Sure, please refer to the explanation. the number 30 is obtained from the line cfg.TEST.NUM_ENSEMBLE_VIEWS * cfg.TEST.NUM_SPATIAL_CROPS
, which is an operation for better testing the robustness of the model. In short, we need to /30
when generating the submission file to obtain the average performance on each test clip.
@VJWQ
In generate_submission.py.
num_clips
seems not to be used.
@masashi-hatano @VJWQ Hello, I also have some questions. I want to know what is the loss for validation when you training the baseline code. I append the code
for key in pred_dict:
pred_dict[key] = pred_dict[key] / num_clips
after the multi-view accumulation. But I also get the eval results similar to the results in your first comment. I doubt if there is a problem with my data sampling.
@takfate
Hello, It probably helps you.
If you evaluate your model by using generate_submission.py and eval.py, the predicted value will be divided by num_clips
twice, so it may solve your problem if you remove either of them.
@masashi-hatano I use generate_submission.py to generate a submission file for the test set and submit it to EvalAI evaluation system. Will the EvalAI evaluation system do another division by 30?
@masashi-hatano I use generate_submission.py to generate a submission file for the test set and submit it to EvalAI evaluation system. Will the EvalAI evaluation system do another division by 30?
hi @takfate, your results will not be divided twice. In generate_submission.py
, num_clips
is just a placeholder and does not really do division on your results. This file serves to sum all 30 prediction results for one clip, and the actual division happens in our evaluation script after you submit your results json file in which /30
helps to obtain the average results for each clip. However, you still need to run python tools/generate_submission.py /path/to/output.pkl 30
to generate the submission file correctly.
@masashi-hatano @takfate
Do you mind posting the commands you use to generate the submission file? I can have a look at them to see why you are receiving similar results and adjust our guidance accordingly.
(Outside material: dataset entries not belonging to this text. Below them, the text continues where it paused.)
theorem renderLine (v : BitVec 15) (fineX : BitVec 3) (bgSel leftClip bgEnabled widthOk : Bool) : Statement (.renderLine v fineX bgSel leftClip bgEnabled widthOk) := fun _ => by
  have hf := fineX.isLt
  have hv := v.isLt
  have hb := (BitVec.ofBool widthOk ++ BitVec.ofBool bgEnabled ++ BitVec.ofBool leftClip ++ BitVec.ofBool bgSel).isLt
  simp only [Instr.isReserved, Instr.kind, Sys2Proof.encode, kindOf_kindWord, invalidWord_kindWord]
  rw [renderRest_toNat]
  simp
  omega

theorem sample : Statement (.sample) := fun _ => by
  simp [Instr.isReserved, Instr.kind, Sys2Proof.encode, kindOf_kindWord, invalidWord_kindWord]

theorem save : Statement (.save) := fun _ => by
  simp [Instr.isReserved, Instr.kind, Sys2Proof.encode, kindOf_kindWord, invalidWord_kindWord]

theorem load : Statement (.load) := fun _ => by
  simp [Instr.isReserved, Instr.kind, Sys2Proof.encode, kindOf_kindWord, invalidWord_kindWord]

theorem init (id prg chr : Byte) (mirror audio : BitVec 2) : Statement (.init id prg chr mirror audio) := fun h => by
  have ha : audio.toNat ≠ 3 := fun e => by
    have h2 : audio = 3#2 := BitVec.eq_of_toNat_eq e
    simp [Instr.wf, h2] at h
  have h1 := audio.isLt
  have h2 := mirror.isLt
  have h3 := chr.isLt
  have h4 := prg.isLt
  simp only [Instr.isReserved, Instr.kind, Sys2Proof.encode, kindOf_kindWord, invalidWord_kindWord, initRest_toNat]
  simp
  omega

theorem reservedA (rest : BitVec 28) : Statement (.reservedA rest) :=
  of_reserved _ 0xA#4 rest rfl (by decide)

theorem reservedB (rest : BitVec 28) : Statement (.reservedB rest) :=
  of_reserved _ 0xB#4 rest rfl (by decide)

theorem reservedC (rest : BitVec 28) : Statement (.reservedC rest) :=
  of_reserved _ 0xC#4 rest rfl (by decide)

theorem reservedD (rest : BitVec 28) : Statement (.reservedD rest) :=
  of_reserved _ 0xD#4 rest rfl (by decide)

theorem reservedE (rest : BitVec 28) : Statement (.reservedE rest) :=
  of_reserved _ 0xE#4 rest rfl (by decide)

theorem reservedF (rest : BitVec 28) : Statement (.reservedF rest) :=
  of_reserved _ 0xF#4 rest rfl (by decide)

end Sys2Proof.Laws.Encoding
end

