/-! ## The pushes to the view -/

theorem selectChr1_selectChr1 (block : Fin 8) (page : Nat) (b : BusView) :
    selectChr1 block page (selectChr1 block page b) = selectChr1 block page b := by
  simp [selectChr1]

theorem selectPrg8_selectPrg8 (slot : Fin 4) (page : Nat) (b : BusView) :
    selectPrg8 slot page (selectPrg8 slot page b) = selectPrg8 slot page b := by
  simp [selectPrg8]

theorem selectPrg16_selectPrg16 (page : Nat) (b : BusView) :
    selectPrg16 0 page (selectPrg16 0 page b) = selectPrg16 0 page b := by
  simp only [selectPrg16_low_eq, BusView.mk.injEq, and_true]
  refine vector_ext_fin fun i => ?_
  simp only [withLow16, Vector.getElem_ofFn]
  split <;> rfl

theorem selectChr2_selectChr2 (w : Fin 4) (q : Nat) (b : BusView) :
    selectChr2 w q (selectChr2 w q b) = selectChr2 w q b := by
  simp only [selectChr2_eq, BusView.mk.injEq, and_true, true_and]
  refine vector_ext_fin fun i => ?_
  simp only [withChrPair, Vector.getElem_ofFn]
  split <;> rfl

theorem pushHalf_pushHalf (h : Bool) (s : State) : pushHalf h (pushHalf h s) = pushHalf h s := by
  simp only [pushHalf, pushChrHalf_eq, withChrHalf_idem]

/-! ## The effects of the bus writes -/

theorem repeatable_bandaiChr (n : Fin 8) (v : Byte) : Repeatable (bandaiChr n v) where
  active _ := rfl
  cart _ := rfl
  out _ := rfl
  twice s := by simp [bandaiChr, selectChr1_selectChr1]

theorem repeatable_bandaiPrg (v : Byte) : Repeatable (bandaiPrg v) where
  active _ := rfl
  cart _ := rfl
  out _ := rfl
  twice s := by simp [bandaiPrg, selectPrg16_selectPrg16]

theorem repeatable_bandaiMirror (v : Byte) : Repeatable (bandaiMirror v) where
  active _ := rfl
  cart _ := rfl
  out _ := rfl
  twice s := by simp [bandaiMirror, setMirroring]

theorem repeatable_bandaiIrqctl (v : Byte) : Repeatable (bandaiIrqctl v) where
  active _ := rfl
  cart _ := rfl
  out _ := rfl
  twice _ := rfl

theorem highByte_append (hi lo : Byte) : (hi ++ lo : BitVec 16).extractLsb' 8 8 = hi :=
  BitVec.extractLsb'_append_eq_left

theorem lowByte_append (hi lo : Byte) : (hi ++ lo : BitVec 16).extractLsb' 0 8 = lo :=
  BitVec.extractLsb'_append_eq_right

theorem repeatable_bandaiLatchlo (v : Byte) : Repeatable (bandaiLatchlo v) where
  active _ := rfl
  cart _ := rfl
  out _ := rfl
  twice s := by simp only [bandaiLatchlo, highByte_append]

theorem repeatable_bandaiLatchhi (v : Byte) : Repeatable (bandaiLatchhi v) where
  active _ := rfl
  cart _ := rfl
  out _ := rfl
  twice s := by simp only [bandaiLatchhi, lowByte_append]

theorem repeatable_mmc2Prg8 (v : Byte) : Repeatable (mmc2Prg8 v) where
  active _ := rfl
  cart _ := rfl
  out _ := rfl
  twice s := by simp [mmc2Prg8, selectPrg8_selectPrg8]

theorem repeatable_mmc4Prg16 (v : Byte) : Repeatable (mmc4Prg16 v) where
  active _ := rfl
  cart _ := rfl
  out _ := rfl
  twice s := by simp [mmc4Prg16, selectPrg16_selectPrg16]

theorem repeatable_mmcMirror (v : Byte) : Repeatable (mmcMirror v) where
  active _ := rfl
  cart _ := rfl
  out _ := rfl
  twice s := by simp [mmcMirror, setMirroring]

/-- The shape of the four MMC CHR windows: a register stored, then half `h` pushed while its latch `l` holds `tile`
(41_mmc2_mmc4.md R172 to R175). -/
def storeThenPush (h : Bool) (l : MmcRegs → Byte) (tile : Byte) (store : MmcRegs → MmcRegs) (s : State) : State :=
  let t := { s with mmc := store s.mmc }
  if l t.mmc = tile then pushHalf h t else t

theorem repeatable_storeThenPush (h : Bool) (l : MmcRegs → Byte) (tile : Byte) {store : MmcRegs → MmcRegs}
    (hstore : ∀ r, store (store r) = store r) : Repeatable (storeThenPush h l tile store) where
  active s := by simp only [storeThenPush]; split <;> rfl
  cart s := by simp only [storeThenPush]; split <;> rfl
  out s := by simp only [storeThenPush]; split <;> rfl
  twice s := by
    by_cases hl : l (store s.mmc) = tile
    · simp only [storeThenPush, hl, hstore, if_true, pushHalf_mmc]
      exact pushHalf_pushHalf h { s with mmc := store s.mmc }
    · simp only [storeThenPush, hl, hstore, if_false]

/-! `storeThenPush` is each window's effect by definition. -/

theorem repeatable_mmcChrfd0 (v : Byte) : Repeatable (mmcChrfd0 v) :=
  repeatable_storeThenPush false (·.latch0) 0xFD (store := fun r => { r with chrFd0 := v }) fun _ => rfl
If so, it's fine for me, thanks though.
@VJWQ @masashi-hatano Our eval results are already normal. Thank you for your help.
I tried submitting a json file, which follows the specified format, and I obtained the quantitative result as follows.
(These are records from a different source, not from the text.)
-- ==== Sys2Proof/Machine/TypesWork.lean ====
section
/-!
DEFINITION. State of the work Lantern runs beside tasks: programs, task graphs (R488, R489), collectives and token exchanges (R387 to R413), step-ends
(R422, R423), stage queues (R453 to R455), checkpoints and the basin (R527 to R542).
-/
namespace Sys2Proof.Machine

/-- A loaded program (R485): its handle, image and size. -/
structure Program where
  handle : Word
  addr : Nat
  size : Nat
  deriving DecidableEq, Repr

/-- Where a graph node stands. `wait` until it is eligible, `ready` between its eligibility and its start. -/
inductive NodeSt where
  | wait | ready | running | done | skipped | failed
  deriving DecidableEq, Repr

/-- A graph node as read at admission (R488): kind, COMPLETION, predecessors, predicate record, argument address; where it stands; whether its predicate waits for a page, since when, and whether for its migration (R172, R262). -/
structure GNode where
  kind : Nat
  comp : Bool
  preds : List Nat
  pred : BitVec 256
  args : Nat
  st : NodeSt
  asked : Bool
  askedAt : Nat := 0
  migr : Bool := false
  deriving DecidableEq, Repr

/-- A graph by the DSEQ of its command (R489): nodes, the nodes eligible in the order in which they became so (R167), the first that failed. -/
structure Graph where
  nodes : List GNode
  elig : List Nat
  failed : Option Nat
  deriving DecidableEq, Repr

/-- One bucket's share of a piece on a hop (R394, R396, R399): its header fields and its elements. -/
structure Part where
  scale : Int
  ovf : Bool
  empty : Bool
  localSq : Half
  redSq : Half
  data : List Byte
  deriving DecidableEq, Repr

/-- What a stream of the collectives engine says (R394, R401, R403, R405, R406). The manual names what the header barges carry and not their layout. -/
inductive CollBody where
  | reduce (first piece : Nat) (parts : List Part)
  | gather (first piece : Nat) (parts : List Part)
  | count (units : Nat)
  | reply (excess : Bool)
  | block (data : List Byte)
  | run (expert slot : Nat) (origins : List Nat) (rows : List Byte)
  | back (copies : List Nat) (rows : List Byte)
  | offers (counts : List Nat) (bad : Bool)
  | places (pairs : List (Nat × Nat)) (excess bad : Bool)
  deriving DecidableEq, Repr

/-- A message between members: collective, digest of the descriptor (R388), index of the sender. -/
structure CollMsg where
  collId : Nat
  digest : Word
  src : Nat
  body : CollBody
  deriving DecidableEq, Repr

/-- Buckets that run together on a member (R400): first, how many, messages received and expected, whether this member contributes to each. -/
structure Ring where
  first : Nat
  len : Nat
  got : Nat
  want : Nat
  deriving DecidableEq, Repr

/-- What a member knows of a bucket (R396, R399): OVF, EMPTY, its REDSQ so far by piece, LOCAL_SQ, the scales of its pieces, whether it contributes. -/
structure Bkt where
  contrib : Bool
  ovf : Bool
  empty : Bool
  localSq : Half
  sqs : Table Half
  scales : Table Int
  deriving DecidableEq, Repr

/-- A collective on an engine queue (R388 to R411): the descriptor's address and 128 bytes; what it answers to and where its events go; its start; status; an address whose page it waits for, since when, and whether for its migration (R390); its path
(`bucketed` now, `fixed` after a swap, R400); buckets ready and started, since when the oldest of them waits, the last poll; rings running; buckets; bytes sent,
groups, suppressed; the last activity and whether a stall is reported; for tokens: members whose counts and replies are held, flags seen, placement and payload done,
copies accepted and landed by local expert, experts padded; results; whether all of its own work is done. -/
structure Coll where
  addr : Nat
  d : BitVec 1024
  cmd : Option Nat
  node : Option (Nat × Nat)
  dst : Option (Nat × Nat × Nat)
  step : Bool
  tStart : Nat
  status : Status
  pageWait : Option Nat
  pageAt : Nat := 0
  pageMigr : Bool := false
  bucketed : Bool
  fixed : Bool
  switched : Bool
  usedBucketed : Bool
  ready : Nat
  started : Nat
  readySince : Nat
  lastPoll : Nat
  due : Bool
  rings : List Ring
  bkts : Table Bkt
  bytes : Nat
  groups : Nat
  suppressed : Nat
  last : Nat
  stalled : Bool
  counts : List Nat
  replies : List Nat
  bad : Bool
  excess : Bool
  badToken : Nat
  badRank : Nat
  placed : Bool
  payload : Bool
  units : Table Nat
  accepted : Table Nat
  landed : Table Nat
  padded : List Nat
  blocks : List Nat
  a : Nat
  b : Nat
  recv : Nat
  maxOff : Nat
  window : Nat := 0
  deriving DecidableEq, Repr

/-- A collective waiting for its engine queue; Lantern forms the descriptor of a step-end's (R424). -/
structure CollWait where
  addr : Nat
  desc : Option (BitVec 1024)
  cmd : Option Nat
  node : Option (Nat × Nat)
  dst : Option (Nat × Nat × Nat)
  step : Bool
  deriving DecidableEq, Repr

/-- The job (R448, R490): its mapping record, page-table root, link mode, and whether it was started here at all. -/
structure Job where
  mapping : BitVec 512
  root : Nat
  redrawn : Bool
  deriving DecidableEq, Repr

/-- The collectives engine (R387): by queue, what runs and what waits; messages sent, newest last (the model's record), with the member's position. -/
structure Engine16 where
  running : Table Coll
  waiting : Table (List CollWait)
  sent : List (Nat × CollMsg)
  deriving DecidableEq, Repr

/-- The step-end that runs on the module (R423): what it answers to, its descriptor, and the state captured; `decided` holds outcome, κ, norm, EXP after. -/
structure StepEnd where
  cmd : Option Nat
  node : Option (Nat × Nat)
  d : BitVec 1024
  exp : Int
  clean : Nat
  steps : Nat
  tCapture : Nat
  deriving DecidableEq, Repr

/-- A stage queue (R453 to R455): its entry; micro-batches sent or arrived, credited or freed; the time up to which its stall is counted; sent and not yet acknowledged. -/
structure StageQ where
  entry : BitVec 512
  ahead : Nat
  behind : Nat
  since : Nat
  lastPoll : Nat
  flying : List Nat
  deriving DecidableEq, Repr

/-- A region of a checkpoint (R536). -/
structure CkRegion where
  base : Nat
  len : Nat
  partner : Bool
  deriving DecidableEq, Repr

/-- A checkpoint held by the basin (R533, R536, R537): `state` 0 COMPLETE, 1 DAMAGED, 2 WRITING; the commit record's fields; the regions' bytes, by address for the own section
and for the partner section by its address in the partner's layout; units used. -/
structure Ckpt where
  epoch : Nat
  job : Word
  logical : Nat
  plogical : Nat
  state : Nat
  bytes : Nat
  tCapture : Nat
  tCommit : Nat
  spec : Nat
  step : List Byte
  pmirror : List Byte
  regions : List CkRegion
  own : Memory
  partner : Memory
  units : Nat
  deriving DecidableEq, Repr

/-- A capture in progress (R534, R535): the checkpoint being written with what it has read, the chunks of the own section left, chunks a write waits on since when, and the command. -/
structure Capture where
  ck : Ckpt
  left : List Nat
  held : Table Nat
  reclaim : List Nat
  cmd : Nat
  deriving DecidableEq, Repr

/-- A block of NAND (R527, R541, R542), by die · 6250 + block: cycles, when it was programmed (ns), reads since, whether it holds data, and bad. -/
structure NandBlock where
  cycles : Nat
  progAt : Nat
  reads : Nat
  data : Bool
  bad : Bool
  deriving DecidableEq, Repr

/-- The basin (R527 to R542): checkpoints oldest first, a capture, a restore (command, epoch, source), blocks, the end of the last patrol pass,
blocks read in the pass that runs, the media key's generation, persistence records written, highest wear notice given, the retirement table's copy and factory bad blocks. -/
structure Basin where
  ckpts : List Ckpt
  capture : Option Capture
  restore : Option (Nat × Nat × Nat)
  blocks : Table NandBlock
  patrolEnd : Nat
  patrolled : List Nat
  keyGen : Nat
  records : Nat
  wearNote : Nat
  retireCopy : Table Word
  factory : List Nat
  deriving DecidableEq, Repr

end Sys2Proof.Machine
end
However, even though the results that we tested in the validation dataset were better than the baseline, the results obtained from the actual submissions have a huge amount of errors. This is probably because the mask is not multiplied by the prediction we submit. The mask is used so that the error is zero on frames in which hand is not visible.
To demonstrate that the quantitative results presented above are anomalous, here are a prediction list, which is a part of my submission.json file, and its visualization result.
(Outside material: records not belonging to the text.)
-- ==== Sys2Proof/Syntax.lean ====
section
/-!
DEFINITION. The commands of the A960 seen as a block: one constructor per row of the opcode table. The manual publishes no
encoding of any of them (R1), so their operands are the ones the rules of each row name.
-/
namespace Sys2Proof

open Sys2Proof.Machine
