/-- The row of the register at an offset; none where the spec assigns no register (R11). -/
def regAt (off : Nat) : Option RegRow :=
  match regBlocks.find? (fun b => b.1 ≤ off && off < b.2.1) with
  | some b => b.2.2.find? (·.covers off)
  | none => none

/-- The bits of a field, in place. -/
def FldRow.mask (f : FldRow) : BitVec 64 := BitVec.ofNat 64 ((2 ^ (f.hi + 1 - f.lo) - 1) * 2 ^ f.lo)

/-- The value the field tables give a register at reset (R10). -/
def RegRow.resetValue (r : RegRow) : BitVec 64 :=
  r.fields.foldl (fun v f => v ||| BitVec.ofNat 64 (f.reset * 2 ^ f.lo)) 0

/-- What the register at an offset holds at reset; an unassigned offset reads zero (R11). -/
def regReset (off : Nat) : BitVec 64 := match regAt off with | some r => r.resetValue | none => 0

end Sys2Proof.Machine
end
As you can see these figures, the quantitative results obtained from the actual submission seem to be incorrect, and the reason for this is thought to be that the loss is calculated without multiplying the predictions by the masks.
@VJWQ Could you please confirm that the loss calculation is done correctly? In particular, I would appreciate it if you could check if the process is done to set the error to zero if the hands are not in frames.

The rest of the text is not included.